Example QF.FORM.4 : Suppose $f$ is a quadratic function with leading
coefficient $=A=2$ and extreme value $f(1) = 3$. Find the vertex
form of the quadratic function. Visualize $f$ with a mapping diagram
that illustrates the function as the composition of the four core
functions $f_{+ 3}\circ f_{*2}\circ q\circ f_{ -1}$.
Note the
arrow for $f(1) =3$ and based on $A=2$, $f(2)=5$ and $f(0)=5$
are visualized by the spacing of the arrows in the mapping diagram.

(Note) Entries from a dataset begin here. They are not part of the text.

/-! What stands in a team's window. -/

/-- The cores of a team's rectangle. -/
def teamCores (tm : Team) : List Nat := rectCores tm.x0 tm.y0 tm.w tm.h
/-- The number of a core in a rectangle, or 6 + core outside it. -/
def corePos (tm : Team) (core : Nat) : Nat :=
  if inRect tm core then (core / 12 - tm.y0) * tm.w + (core % 12 - tm.x0) else 6 + core
/-- The core of a number. -/
def posCore (tm : Team) (k : Nat) : Nat := if k < 6 then ((teamCores tm)[k]?).getD 0 else k - 6
/-- The window offset of a location in a team's slices. -/
def windowOff (tm : Team) (loc : Nat) : Option Nat :=
  if isSlice loc && inRect tm ((loc - 2 ^ 52) / 2 ^ 22) then
    some (corePos tm ((loc - 2 ^ 52) / 2 ^ 22) * 2 ^ 22 + loc % 2 ^ 22)
  else none
/-- The name by which a location of a swapped-out window is kept: no location of the machine. -/
def outLoc (team off : Nat) : Nat := 2 ^ 90 + team * 2 ^ 32 + off
/-- Where a location of a team's window is kept while the team is out; every other location as it is. -/
def toOut (tm : Team) (team loc : Nat) : Nat :=
  match windowOff tm loc with
  | some o => outLoc team o
  | none => loc
/-- Where a location kept for a team stands once the team is on its new rectangle. -/
def fromOut (tm : Team) (team loc : Nat) : Nat :=
  if outLoc team 0 ≤ loc ∧ loc < outLoc (team + 1) 0 then windowLoc tm (loc - outLoc team 0) else loc
/-- A run state with the barrier locations it holds moved. -/
def Status.relocate (f : Nat → Nat) : Status → Status
  | .parked (.barrier b ph) => .parked (.barrier (f b) ph)
  | .parked (.sleep a b ph u) => .parked (.sleep a (f b) ph u)
  | .parked (.trap tr w) => .parked (.trap { tr with bar := tr.bar.map f } w)
  | st => st
/-- Every location the machine keeps of a window moved: barrier and cell records, the cells that walks under way have visited,
live ordered cells, sleeping and waiting threads (05 R441; 16 R374, Table 5). DEDUCED (log 79). -/
def relocate (s : State) (f : Nat → Nat) : State :=
  { s with
    barWaiters := s.barWaiters.map fun w => { w with bar := f w.bar }
    cellWaiters := s.cellWaiters.map fun w => { w with loc := f w.loc }
    forwards := s.forwards.map fun e => (e.1, { e.2 with src := f e.2.src, loc := e.2.loc.map f })
    msgs := s.msgs.map fun e => (e.1, { e.2 with
      visited := e.2.visited.map fun c => (f c.1, c.2), first := e.2.first.map fun c => (f c.1, c.2)
      roots := e.2.roots.map fun r => { r with loc := f r.loc } })
    ordered := s.ordered.map fun c => { c with loc := f c.loc }
    threads := s.threads.map fun e => (e.1, { e.2 with status := e.2.status.relocate f })
    teams := s.teams.map fun e => (e.1, { e.2 with saved := e.2.saved.map fun v =>
      { v with threads := v.threads.map fun x => (x.1, { x.2 with status := x.2.status.relocate f }) } }) }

Solution: We use the vertex form with $A=2$ and $f(1)=3$ to
obtain $f(x) = 3 + 2*(x-1)^2.$
Draw a mapping diagram yourself or use the GeoGebra figure.
Given a point / number, $x$, on the source line, there is a unique
arrow meeting the final target line at the point / number, $3 +
2*(x-1)^2 = 2x^2 -4x + 5$, which corresponds to the function's
value for $x$
When the point in the domain is $1$, the dashed black arrow points to $f(1)
= 3$ visualizing the point $(1,3)$ on the graph of $f$. We also have
$f_{+ 3} \circ f_{*2} \circ q\circ f_{ -1} (1) = f_{+3} \circ
f_{*2}\circ q(0)= f_{+3}(0) = 3$ which is visualized in the
mapping diagram for the composition by arrows $1 \rightarrow 0
\rightarrow 0 \rightarrow 0 \rightarrow 3$ .